Юхванка представлял полную противоположность трудолюбивому, честному Чурису. Его тянет к легкой наживе — «сборщиком ходить, старостой мошенничать». Николенька чувствует бессилие своих увещаний и угроз «против порока, воспитанного невежеством и поддерживаемого нишетой», и «с тяжелым чувством уныния» уходит от Юхванки. Он отправляется к мужику, прозванному Давыдкой Белым.

Вид Давыдки и его нищеты снова наводит Николеньку на самые грустные размышления. Он понимает, что ничто не может вывести Давыдку из его апатии. «Давыдку забили», и эти беспрестанные побои и брань привели его в состояние полного равнодушия и ко всему окружающему и к своему собственному положению. И Николеньке приходит мысль взять Давыдку к себе на дворню и заняться его перевоспитанием, чтобы «кротостью, увещаниями, выбором занятий приучить его к размышлению и труду». Успокоившись на этой фантастической мысли, Николенька идет к богатому мужику Болхину, который во всей вотчине считался первым по достатку и исправности своего хозяйства.

«Он видел уже всех своих мужиков такими же богатыми, такими же добрыми, как старик Болха, они все улыбались, были совершенно счастливы и всем этим были обязаны ему». Но мечтания эти опять были быстро разрушены действительностью — недоверчивым отношением к нему старика Болхина.

Автор подводит итог всем попыткам своего героя прийти на помощь крестьянам. Уверенности в успешности результатов деятельности Николеньки у автора нет. «Одна цель его трудов есть счастие его подданных; но и это так трудно, так трудно, что кажется легче — самому найти счастие, чем дать его другим. Недоверие, ложная рутина, порок, беспомощность — вот преграды, которые едва ли удастся преодолеть ему». Чтобы «искоренить ложную рутину, нужно дождаться нового поколения и образовать его». «Чтобы вселить доверие, нужно едва столько лет, сколько вселялось недоверие».
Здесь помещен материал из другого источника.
-- ==== Sys2Proof/Laws/Step.lean ====
section
/-! SUPPORT. What one step of the machine is, by its schedule and status; words as the claims write them; flags; ticks. -/

namespace Sys2Proof.Machine

/-! ### Words and opcodes -/

/-- A number decodes to what the word of that number decodes to. -/
theorem decodesTo_of_word {n : Nat} {i : Instr} (w : Word) (h : w.toNat = n) (hd : decode w = i) : DecodesTo n i := by
  have hw := w.isLt
  have e : BitVec.ofNat 16 n = w := by apply BitVec.eq_of_toNat_eq; rw [BitVec.toNat_ofNat]; omega
  exact ⟨by omega, by rw [e, hd]⟩

/-- The canonical encoding from its number. -/
theorem encode_eq_ofNat {i : Instr} {n : Nat} (h : (encode i).toNat = n) : encode i = BitVec.ofNat 16 n := by
  rw [← h, BitVec.ofNat_toNat, BitVec.setWidth_eq]

theorem opcodeAt_lt (s : State) (a : Nat) : s.opcodeAt a < 65536 := by
  have h1 := (s.byteAt a).isLt
  have h2 := (s.byteAt (a + 1)).isLt
  unfold State.opcodeAt; omega

/-- The two bytes the fetch joins are the opcode the claims speak of (rule R62). -/
theorem wordOfBytes_read (s : State) (a : Nat) :
    wordOfBytes (s.mem.read a) (s.mem.read (a + 1)) = BitVec.ofNat 16 (s.opcodeAt a) := by
  apply BitVec.eq_of_toNat_eq
  have h := opcodeAt_lt s a
  rw [BitVec.toNat_ofNat, Nat.mod_eq_of_lt h, wordOfBytes_toNat, State.opcodeAt, State.byteAt, State.byteAt]; omega

/-! ### One step, by schedule and status (rules R34 to R36) -/

/-- A scheduled step is that agent's, with the schedule moved on. -/
theorem step_scheduled {s : State} {a : AgentStep} {rest : List AgentStep} (h : s.env.agenda = a :: rest) :
    step s = runAgent a (s.setAgenda rest) := by
  rw [step, nextStep, h]

/-- With nothing scheduled the engine moves. -/
theorem step_unscheduled {s : State} (h : s.env.agenda = []) : step s = runEngine s := by
  rw [step, nextStep, h]

/-- With nothing scheduled a running core takes an engine step. -/
theorem step_running {s : State} (h : s.env.agenda = []) (hr : s.status = .running) : step s = engineStep s := by
  rw [step_unscheduled h, runEngine, hr]

/-- A running core whose opcode lies inside memory executes it. -/
theorem step_executes {s : State} (h : s.env.agenda = []) (hr : s.status = .running) (hp : s.pc.toNat + 1 < 4096) :
    step s = exec (decode (BitVec.ofNat 16 (s.opcodeAt s.pc.toNat))) s := by
  rw [step_running h hr]
  rcases engineStep_cases s with ⟨_, e⟩ | ⟨h1, _⟩
  · rw [e, wordOfBytes_read]
  · exact absurd (show 4096 ≤ s.pc.toNat + 1 from h1) (by omega)

/-- Every step of the machine to a next state is a step of some agent, with the schedule moved on (rule R34). -/
theorem step_moves_some_agent {s t : State} (h : step s = .next t) :
    SomeAgentMoves (s.setAgenda s.env.agenda.tail) t := by
  cases ha : s.env.agenda with
  | cons a rest => exact ⟨a, (step_scheduled ha).symm.trans h⟩
  | nil =>
    have e : s.setAgenda [] = s := by unfold State.setAgenda; rw [← ha]
    rw [step_unscheduled ha] at h
    refine ⟨.engine, ?_⟩
    rw [List.tail_nil, e]
    unfold runEngine at h; unfold runAgent
    cases hs : s.status <;> simp only [hs] at h ⊢ <;> first | exact h | cases h

/-- Whether the program has ended depends on the status, PC and memory alone (log entry 16). -/
theorem ended_congr {s u : State} (hst : u.status = s.status) (hpc : u.pc = s.pc) (hm : u.mem = s.mem) : u.ended = s.ended := by
  simp only [State.ended, State.fetch, hst, hpc, hm]

/-- An instruction run by a running core raises, goes on running, or waits. -/
theorem exec_ends_of_running {i : Instr} {s t : State} (h : exec i s = .next t) (hr : s.status = .running) :
    (∃ c info, Raised i s t c info ∧
      (c = .memoryOutOfBounds → ∃ kind n a, accessOf i = some (kind, n) ∧ LowestOutside s.i.toNat n a ∧
        info = some ⟨kind, a⟩)) ∨
    ((∀ c, ¬RaisesWhen s i c) ∧
      (t.status = .running ∨ ∃ x, i = .waitForKeypressAndStore x ∧ t = s.setStatus (.waitKey x))) := by
  obtain ⟨t', e, h1⟩ := exec_ends i s
  rw [e] at h; cases h
  rcases h1 with h1 | ⟨h1, h2⟩
  · exact .inl h1
  · rw [hr] at h2; exact .inr ⟨h1, h2⟩

/-! ### Flags and timers -/

/-- A computed flag is 1 exactly if its condition holds. -/
theorem flagIs_flagByte {b : Bool} {c : Prop} (h : b = true ↔ c) : FlagIs (flagByte b) c := by
  refine ⟨fun hc => by rw [h.2 hc]; rfl, fun hc => ?_⟩
  cases b
  · rfl
  · exact absurd (h.1 rfl) hc

/-- A flag is 0 or 1. -/
theorem flagByte_cases (b : Bool) : flagByte b = 0 ∨ flagByte b = 1 := by cases b <;> simp [flagByte]

/-- One decrement that stops at 0 (rule R196). -/
theorem decremented_toNat (b : Byte) : (if b = 0 then 0 else b - 1).toNat = b.toNat - 1 := by revert b; decide

end Sys2Proof.Machine
end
В таком настроении Николенька возвращается к себе домой, садится за рояль и начинает импровизировать. В его голове, сменяя одна другую, проносятся разные мысли и образы, то грустные, то отрадные. Видится Николеньке и Илюшка Болхин, разъезжающий ямщиком. Он представляет его себе сильным, здоровым, веселым, беззаботным, разъезжающим и в «Одест», и в «Ромен», и в Киев, «и по всему широкому русскому царству». У Илюшки нет тех беспокойных мучительных мыслей и сомнений, которые терзают Николеньку, и у Николеньки невольно появляется чувство зависти к Илюшке: «и мысль, зачем я не Илюшка, тоже представляется ему».

Едва ли будет ошибкой сказать, что все основные мысли и чувства Николеньки Иртеньева (или Нехлюдова), не касаясь мелких подробностей, были пережиты самим Толстым. И, конечно, совершенно несомненно, что все без исключения крестьянские типы, изображенные в «Романе русского помещика», срисованы с крестьян Ясной Поляны, которых Толстой так хорошо узнал за время близкого общения с ними. Так, по мнению С. Л. Толстого, прототипом семьи Болхиных (в «Утре помещика» — Дутловых) была яснополянская семья Зябревых, в которой было три сына; один из них, как Илюшка в рассказе Толстого, ездил почтовым ямщиком39.
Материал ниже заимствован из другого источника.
-- ==== Sys2Proof/Tests/Slice0.lean ====
section
/-! SUPPORT. Tests of the model against the spec's worked vectors (95_test_vectors.md), each on one step of a small state; refusals of
ill-formed terms; and, for every statement with hypotheses, a state and operands that meet them. -/

namespace Sys2Proof.Tests

open Sys2Proof Sys2Proof.Machine

/-! ### Small states and one step -/

/-- The reset state under the parameters the vectors assume. -/
def base : State :=
  { State.reset with env := { params := ⟨.fatal, .vy, .wrap⟩, injected := [], draws := 0, agenda := [] } }

/-- `s` under other parameters. -/
def under (p : InvalidPolicy) (h : ShiftSource) (d : DrawVertical) (s : State) : State :=
  { s with env := { s.env with params := ⟨p, h, d⟩ } }

/-- `s` with these registers set. -/
def regs (s : State) : List (RegIdx × Byte) → State
  | [] => s
  | (x, b) :: l => regs (s.setV x b) l

/-- `s` with these bytes in memory from `a` on. -/
def bytes (s : State) (a : Nat) (l : List Byte) : State := s.setMem (s.mem.writeBytes a l)

/-- `s` with these agent steps to come. -/
def scheduled (s : State) (l : List AgentStep) : State := s.setAgenda l

/-- What an outcome says of the next state; false when there is none. -/
def endsIn (o : Host.Outcome State Fault Refusal) (p : State → Bool) : Bool :=
  match o with
  | .next t => p t
  | .fault _ => false
  | .refused _ => false

/-- The instruction the word of number `w` stands for, executed in `s`, ends in a state of which `p` holds. -/
def runs (s : State) (w : Nat) (p : State → Bool) : Bool := endsIn (exec (decode (BitVec.ofNat 16 w)) s) p

/-- The next state of an outcome; the state after reset when there is none. -/
def nextOf (o : Host.Outcome State Fault Refusal) : State :=
  match o with
  | .next t => t
  | .fault _ => State.reset
  | .refused _ => State.reset

/-- The status after a fatal condition at address `pc`. -/
def faultedAt (pc : Word) (c : Cause) (w : Option Word) (info : Option FaultInfo) : Status :=
  .faulted { cause := c, faultPc := pc, faultOpcode := w, faultInfo := info }

/-- A framebuffer row with exactly these columns set. -/
def rowWith (cols : List Nat) : Vector Bool 64 := Vector.ofFn fun c : Fin 64 => cols.contains c.val

/-! ### WellFormed refuses what no word stands for (rules R90, R92) -/

theorem test_wellFormed_refuses_sys_clear : (Instr.sys 0x0E0).wellFormed = false := by decide
theorem test_wellFormed_refuses_sys_return : (Instr.sys 0x0EE).wellFormed = false := by decide
theorem test_wellFormed_refuses_valid_word : (Instr.invalid 0x6A02).wellFormed = false := by decide
theorem test_wellFormed_refuses_family8 : (Instr.invalid 0x8AB4).wellFormed = false := by decide
theorem test_wellFormed_refuses_familyE : (Instr.invalid 0xE09E).wellFormed = false := by decide
theorem test_wellFormed_refuses_familyF : (Instr.invalid 0xF065).wellFormed = false := by decide
theorem test_wellFormed_takes_sys : (Instr.sys 0x0E1).wellFormed = true := by decide
theorem test_wellFormed_takes_invalid : (Instr.invalid 0x8AB8).wellFormed = true := by decide

/-! ### Decoding, one written-out word or more for every constructor (95_test_vectors.md 2.1) -/

theorem test_decode_family0 :
    decode 0x00E0 = .clearDisplay ∧ decode 0x00EE = .ret ∧ decode 0x00E1 = .sys 0x0E1 ∧ decode 0x01E0 = .sys 0x1E0 ∧
    decode 0x00FD = .sys 0x0FD ∧ decode 0x0000 = .sys 0x000 := by decide

theorem test_decode_jumps :
    decode 0x1FFF = .jump 0xFFF ∧ decode 0x2ABC = .call 0xABC ∧ decode 0xA123 = .storeI 0x123 ∧
    decode 0xB300 = .jumpOffset 0x300 := by decide

theorem test_decode_constants :
    decode 0x3A7F = .skipEqualK 0xA 0x7F ∧ decode 0x4F00 = .skipNotEqualK 0xF 0x00 ∧ decode 0x6A02 = .storeK 0xA 0x02 ∧
    decode 0x7EFF = .addK 0xE 0xFF ∧ decode 0xC30F = .random 0x3 0x0F := by decide

theorem test_decode_family8 :
    decode 0x8AB0 = .store 0xA 0xB ∧ decode 0x8AB1 = .or 0xA 0xB ∧ decode 0x8AB2 = .and 0xA 0xB ∧
    decode 0x8AB3 = .xor 0xA 0xB ∧ decode 0x8AB4 = .add 0xA 0xB ∧ decode 0x8AB5 = .sub 0xA 0xB ∧
    decode 0x8AB6 = .shiftRight 0xA 0xB ∧ decode 0x8AB7 = .subReversed 0xA 0xB ∧ decode 0x8ABE = .shiftLeft 0xA 0xB ∧
    decode 0x8AB8 = .invalid 0x8AB8 ∧ decode 0x8ABF = .invalid 0x8ABF := by decide

theorem test_decode_families_5_and_9 :
    decode 0x5AB0 = .skipEqual 0xA 0xB ∧ decode 0x5AB7 = .skipEqual 0xA 0xB ∧ decode 0x9AB0 = .skipNotEqual 0xA 0xB ∧
    decode 0x9AB1 = .skipNotEqual 0xA 0xB := by decide

theorem test_decode_draw_and_keys :
    decode 0xDAB0 = .draw 0xA 0xB 0x0 ∧ decode 0xD125 = .draw 0x1 0x2 0x5 ∧ decode 0xE09E = .skipKeyPressed 0x0 ∧
    decode 0xEFA1 = .skipKeyNotPressed 0xF ∧ decode 0xE09F = .invalid 0xE09F ∧ decode 0xE0A0 = .invalid 0xE0A0 := by decide

theorem test_decode_familyF :
    decode 0xF107 = .readDelayTimer 0x1 ∧ decode 0xF30A = .waitForKeypressAndStore 0x3 ∧ decode 0xF015 = .setDelayTimer 0x0 ∧
    decode 0xF518 = .setSoundTimer 0x5 ∧ decode 0xF21E = .addI 0x2 ∧ decode 0xF229 = .glyphAddress 0x2 ∧
    decode 0xF033 = .storeBCD 0x0 ∧ decode 0xFF55 = .storeRegisters 0xF ∧ decode 0xF465 = .loadRegisters 0x4 ∧
    decode 0xF066 = .invalid 0xF066 ∧ decode 0xF075 = .invalid 0xF075 := by decide

/-- The bytes of an opcode in memory, high byte first (rule R62), and a sequence too short to hold one. -/
theorem test_decode_bytes :
    decodeTableWord 16 0x6A02 = some (.storeK 0xA 0x02) ∧ bytesOfWord 0x6A02 = [0x6A, 0x02] ∧
    (decodeBytes [0x6A]).toOption = none := by decide

/-! ### Control flow (95_test_vectors.md 2.2) -/

theorem test_jump : runs base 0x1204 (fun t => t.pc == 0x204) = true := by decide

theorem test_call :
    runs { base with sp := 15, pc := 0x300 } 0x2400
      (fun t => t.pc == 0x400 && t.sp == 16 && t.stack[15] == 0x302) = true := by decide

theorem test_call_overflow :
    runs { base with sp := 16, pc := 0x300 } 0x2400
      (fun t => t.pc == 0x300 && t.sp == 16 && t.status == faultedAt 0x300 .stackOverflow (some 0x2400) none) = true := by decide

theorem test_return :
    runs { base with sp := 1, pc := 0x20E, stack := base.stack.set 0 0x206 } 0x00EE
      (fun t => t.pc == 0x206 && t.sp == 0) = true := by decide

theorem test_return_underflow :
    runs base 0x00EE (fun t => t.pc == 0x200 && t.status == faultedAt 0x200 .stackUnderflow (some 0x00EE) none) = true := by
  decide

theorem test_skipEqualK :
    (runs base 0x3000 (fun t => t.pc == 0x204) && runs (regs base [(0, 1)]) 0x3000 (fun t => t.pc == 0x202)) = true := by decide

theorem test_skipNotEqualK :
    (runs (regs base [(3, 0x10)]) 0x4311 (fun t => t.pc == 0x204) &&
     runs (regs base [(3, 0x10)]) 0x4310 (fun t => t.pc == 0x202)) = true := by decide

theorem test_skipEqual :
    (runs (regs base [(1, 7), (2, 7)]) 0x5120 (fun t => t.pc == 0x204) &&
     runs (regs base [(1, 7), (2, 8)]) 0x5120 (fun t => t.pc == 0x202)) = true := by decide

theorem test_skipNotEqual :
    (runs (regs base [(1, 7), (2, 8)]) 0x9120 (fun t => t.pc == 0x204) &&
     runs (regs base [(1, 7), (2, 7)]) 0x9120 (fun t => t.pc == 0x202)) = true := by decide

theorem test_jumpOffset : runs (regs base [(0, 0xFF)]) 0xBFFF (fun t => t.pc == 0x10FE) = true := by decide

theorem test_invalid_fatal :
    runs base 0x8AB9 (fun t => t.pc == 0x200 && t.status == faultedAt 0x200 .invalidOpcode (some 0x8AB9) none) = true := by decide

theorem test_invalid_noop :
    runs (under .noop .vy .wrap base) 0x8AB9 (fun t => t.pc == 0x202 && t.status == .running) = true := by decide

theorem test_sys_fatal :
    runs base 0x0000 (fun t => t.status == faultedAt 0x200 .invalidOpcode (some 0x0000) none) = true := by decide

theorem test_sys_noop :
    runs (under .noop .vy .wrap base) 0x0123 (fun t => t.pc == 0x202 && t.status == .running) = true := by decide

/-! ### Register loads and ALU (95_test_vectors.md 2.3) -/

theorem test_storeK : runs (regs base [(0xF, 1)]) 0x6F00 (fun t => t.getV 0xF == 0 && t.pc == 0x202) = true := by decide

theorem test_addK_wraps_without_carry :
    runs (regs base [(1, 0xFF)]) 0x7101 (fun t => t.getV 1 == 0x00 && t.getV 0xF == 0 && t.pc == 0x202) = true := by decide

theorem test_store : runs (regs base [(2, 0x5A)]) 0x8120 (fun t => t.getV 1 == 0x5A && t.pc == 0x202) = true := by decide

theorem test_or_keeps_vf :
    runs (regs base [(1, 0xF0), (2, 0x0F), (0xF, 1)]) 0x8121 (fun t => t.getV 1 == 0xFF && t.getV 0xF == 1) = true := by decide

theorem test_and : runs (regs base [(1, 0xF0), (2, 0x3C)]) 0x8122 (fun t => t.getV 1 == 0x30) = true := by decide

theorem test_xor : runs (regs base [(1, 0xF0), (2, 0x3C)]) 0x8123 (fun t => t.getV 1 == 0xCC) = true := by decide

/-- `V[1]` and `V[2]` before, then `V[1]` and VF after, of one instruction word. -/
def table (s : State) (w : Nat) (rows : List (Byte × Byte × Byte × Byte)) : Bool :=
  rows.all fun r => runs (regs s [(1, r.1), (2, r.2.1)]) w
    (fun t => t.getV 1 == r.2.2.1 && t.getV 0xF == r.2.2.2 && t.getV 2 == r.2.1)

theorem test_add :
    table base 0x8124 [(0x01, 0x02, 0x03, 0), (0xFF, 0x01, 0x00, 1), (0x80, 0x80, 0x00, 1), (0xC8, 0x64, 0x2C, 1)] = true := by
  decide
Повидимому, к тому же времени относятся и первые попытки Толстого работать с крестьянами. Об этом можно заключить из одного чернового варианта повести «Казаки», где управляющий после отъезда Оленина на Кавказ рассказывает про него: «Все по крестьянам ходил, лошадей им покупал, песочком пороги приказывал усыпать, школу, больницу завел, а уже ничего чудней не было, как он сам с мужиками работал. Измается так, что красный весь, пот с него так и льет, а все отстать не хочет, косить, снопы подавать, либо что»40.
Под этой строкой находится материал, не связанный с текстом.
-- ==== Sys2Proof/Machine/Ops.lean ====
section
/-! DEFINITION. The named operations over the state: sparse tables, the bytes of the page store, the two clocks,
the timers, the reading and writing of one channel, lane, point, mailbox, document or page record, and the
raising of an event for another block. -/

namespace Sys2Proof.Machine

open Sys2Proof.Config

/-! ### Lists -/

/-- A count that stops at its maximum (Conventions, Counts). -/
def bump (top n : Nat) : Nat := if n < top then n + 1 else n

/-- The value a sparse table holds at a key. -/
def tableGet {α : Type} (k : Nat) (l : List (Nat × α)) : Option α :=
  match l with
  | [] => none
  | e :: t => if e.1 = k then some e.2 else tableGet k t

/-- A sparse table with the value at one key set; keys stay strictly rising. -/
def tablePut {α : Type} (k : Nat) (v : α) (l : List (Nat × α)) : List (Nat × α) :=
  match l with
  | [] => [(k, v)]
  | e :: t => if k < e.1 then (k, v) :: e :: t else if k = e.1 then (k, v) :: t else e :: tablePut k v t

/-- A sparse table without one key. -/
def tableDel {α : Type} (k : Nat) (l : List (Nat × α)) : List (Nat × α) :=
  l.filter (fun e => e.1 != k)

/-- The lowest number from `n` on that is no key of a rising table and lies below the limit. -/
def lowestFree {α : Type} (limit n : Nat) (l : List (Nat × α)) : Option Nat :=
  match l with
  | [] => if n < limit then some n else none
  | e :: t => if n < e.1 then (if n < limit then some n else none) else lowestFree limit (n + 1) t

/-- A list without the first entry equal to a value. -/
def eraseFirst {α : Type} [DecidableEq α] (a : α) (l : List α) : List α :=
  match l with
  | [] => []
  | b :: t => if b = a then t else b :: eraseFirst a t

/-! ### The bytes of the page store -/

namespace Memory

/-- What an unlisted address reads as (log 8). -/
def unlisted : Byte := 0

/-- The page store's addresses: block × 4,096 + offset. -/
def size : Nat := blockCount * blockBytes

/-- One byte. -/
def read (a : Nat) (mem : List Host.Cell) : Byte :=
  match mem with
  | [] => unlisted
  | c :: t => if c.1 = a then c.2 else read a t

/-- One byte written; an entry equal to what an unlisted address reads as is not kept. -/
def write (a : Nat) (b : Byte) (mem : List Host.Cell) : List Host.Cell :=
  match mem with
  | [] => if b = unlisted then [] else [(a, b)]
  | c :: t =>
    if a < c.1 then (if b = unlisted then c :: t else (a, b) :: c :: t)
    else if a = c.1 then (if b = unlisted then t else (a, b) :: t)
    else c :: write a b t

/-- Bytes written from an address on. -/
def writeRun (a : Nat) (bytes : List Byte) (mem : List Host.Cell) : List Host.Cell :=
  match bytes with
  | [] => mem
  | b :: t => writeRun (a + 1) t (write a b mem)

/-- `n` bytes read from an address on. -/
def readRun (a n : Nat) (mem : List Host.Cell) : List Byte :=
  match n with
  | 0 => []
  | n + 1 => read a mem :: readRun (a + 1) n mem

/-- R1: the bytes of one block, at most 4,096, written from its first byte on. -/
def writeBlock (block : Nat) (bytes : List Byte) (mem : List Host.Cell) : List Host.Cell :=
  writeRun (block * blockBytes) (bytes.take blockBytes) mem

/-- Cells of one block that no longer hold what was written (R7; log 9). An offset outside the block is no
cell of it. -/
def decay (block : Nat) (cells : List (Nat × Byte)) (mem : List Host.Cell) : List Host.Cell :=
  match cells with
  | [] => mem
  | c :: t => decay block t (if c.1 < blockBytes then write (block * blockBytes + c.1) c.2 mem else mem)

/-- Addresses strictly rising from `lo` on and inside the store, no entry equal to an unlisted byte. -/
def wfFrom (lo : Nat) (mem : List Host.Cell) : Bool :=
  match mem with
  | [] => true
  | c :: t => decide (lo ≤ c.1) && decide (c.1 < size) && c.2 != unlisted && wfFrom (c.1 + 1) t

/-- The canonical form of the page store's bytes. -/
def wf (mem : List Host.Cell) : Bool := wfFrom 0 mem

end Memory

/-! ### Clocks and timers -/

/-- R184: time-of-day as milliseconds. -/
def TimeOfDay.total (t : TimeOfDay) : Nat := t.secs * 1000 + t.ms

/-- R184: time-of-day `n` milliseconds on; it stops at its last value. -/
def TimeOfDay.plus (t : TimeOfDay) (n : Nat) : TimeOfDay :=
  let total := min (TimeOfDay.total t + n) todMax
  { secs := total / 1000, ms := total % 1000 }

/-- R184: both clocks `n` milliseconds on. -/
def State.advance (s : State) (n : Nat) : State :=
  { s with mgmt := { s.mgmt with uptime := min (s.mgmt.uptime + n) uptimeMax, tod := TimeOfDay.plus s.mgmt.tod n } }

/-- Both clocks moved on to an uptime that has not been reached yet; no move where it has (log 3). -/
def State.advanceTo (s : State) (d : Nat) : State := s.advance (d - s.mgmt.uptime)

/-- The uptime. -/
def State.now (s : State) : Nat := s.mgmt.uptime

/-- A deadline a number of milliseconds ahead. -/
def State.after (s : State) (ms : Nat) : Nat := s.mgmt.uptime + ms

/-- A timer can expire when it runs and its deadline can be reached (log 3). -/
def expiring (timer : Option Nat) : Option Nat :=
  match timer with
  | some d => if d ≤ uptimeMax then some d else none
  | none => none

/-! ### Events for another block -/

/-- R188: a notice occurrence, on its way to the Management Unit. -/
def State.raise (s : State) (src : Source) (o : Occurrence) : State :=
  { s with waiting := { s.waiting with occurrences := s.waiting.occurrences ++ [(src, o)] } }

/-- R132: an arbiter trigger. -/
def State.trigger (s : State) (t : Trigger) : State :=
  { s with waiting := { s.waiting with triggers := s.waiting.triggers ++ [t] } }

/-- R117, R120: a report of the Office Port to the Management Unit. -/
def State.portReport (s : State) (r : PortReport) : State :=
  { s with waiting := { s.waiting with portReports := s.waiting.portReports ++ [r] } }

/-! ### One channel, lane, point, mailbox, record, document -/

def State.channel (s : State) (ch : Nat) : Channel := s.calls.channels.getD ch Channel.initial

def State.setChannel (s : State) (ch : Nat) (c : Channel) : State :=
  { s with calls := { s.calls with channels := s.calls.channels.set ch c } }

def State.lane (s : State) (i : Nat) : Lane := s.delivery.lanes.getD i Lane.initial

def State.setLane (s : State) (i : Nat) (l : Lane) : State :=
  { s with delivery := { s.delivery with lanes := s.delivery.lanes.set i l } }

/-- The context of a point address, 1 to 30. -/
def State.point (s : State) (p : Nat) : Point := s.delivery.points.getD (p - 1) Point.initial

def State.setPoint (s : State) (p : Nat) (x : Point) : State :=
  { s with delivery := { s.delivery with points := s.delivery.points.set (p - 1) x } }

def Mailbox.initial : Mailbox := { accepting := true, delivering := true, queue := [], held := 0, ahead := false }

def State.box (s : State) (m : Nat) : Mailbox := s.mail.boxes.getD m Mailbox.initial

def State.setBox (s : State) (m : Nat) (b : Mailbox) : State :=
  { s with mail := { s.mail with boxes := s.mail.boxes.set m b } }

/-- A page record in use. -/
def State.record (s : State) (r : Nat) : Option PageRecord := tableGet r s.store.records

def State.setRecord (s : State) (r : Nat) (x : PageRecord) : State :=
  { s with store := { s.store with records := tablePut r x s.store.records } }

def DocSlot.doc (x : DocSlot) : Option Doc :=
  match x with
  | .claimed _ => none
  | .inUse d => some d

/-- The document record in a slot. -/
def State.doc (s : State) (slot : Nat) : Option Doc := (tableGet slot s.docs.slots).bind DocSlot.doc

def State.setDoc (s : State) (slot : Nat) (d : Doc) : State :=
  { s with docs := { s.docs with slots := tablePut slot (.inUse d) s.docs.slots } }

/-- Every document record in use with its slot, in slot order. -/
def State.docList (s : State) : List (Nat × Doc) :=
  s.docs.slots.filterMap (fun e => (DocSlot.doc e.2).map (fun d => (e.1, d)))

/-- The record in use that carries a receipt number (R13: no two do). -/
def State.docOf (s : State) (receipt : Nat) : Option (Nat × Doc) :=
  s.docList.find? (fun e => e.2.receipt == receipt)

/-- The live row of a mailbox in use. -/
def State.mailRow (s : State) (m : Nat) : Option MailRow := tableGet m s.tables.mailbox.live

/-- The live row of a point in use. -/
def State.pointRow (s : State) (p : Nat) : Option PointRow := tableGet p s.tables.point.live

/-- R51: the number of channels not in IDLE. -/
def State.busy (s : State) : Nat := s.calls.channels.countP (fun c => c.state != .idle)

/-- R141, R187: the number of lanes not in IDLE. -/
def State.lanesBusy (s : State) : Nat := s.delivery.lanes.countP (fun l => l.state != .idle)

/-! ### What every command shares -/

/-- A command with its effect; while the reset input is asserted the 6024 is held in reset and no command but
those of the reset and the supply does anything (R193; log 12). -/
def act (f : State → State) (s : State) : Host.Outcome State Fault Refusal :=
  if s.heldReset.isSome then .next s else .next (f s)

end Sys2Proof.Machine
end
«Романе русского помещика» еще нет вполне определенно выраженной мысли о том, что улучшение положения крестьян невозможно при существовании крепостного права. Дело, задуманное Николенькой, представляется автору в высшей степени трудным, но не совершенно невозможным. Так, повидимому, и смотрел Толстой в те годы (и до отъезда на Кавказ, и на Кавказе) на свои попытки улучшения быта своих крепостных.

Следует обратить внимание еще на одно обстоятельство. В «Романе русского помещика» рассказывается, что сам Николенька жил очень просто: одевался не только скромно, но даже неряшливо; спал «на кожаном истертом диване, обитом медными гвоздями». Окрестные помещики обходились с Николенькой пренебрежительно и не скрывали своего враждебного к нему отношения. «Слухи про него не так-то хороши, — говорит помещик Михайлов. — Князь, так и держи себя князем, а это что?» Недовольство соседей вызывалось как попытками Николеньки сблизиться с крестьянами и оказывать им помощь в ущерб своим собственным выгодам, что они считали дурным примером для помещиков и «баловством» для крестьян, так и его слишком простым, некняжеским образом жизни, в чем они видели поругание достоинства дворянина.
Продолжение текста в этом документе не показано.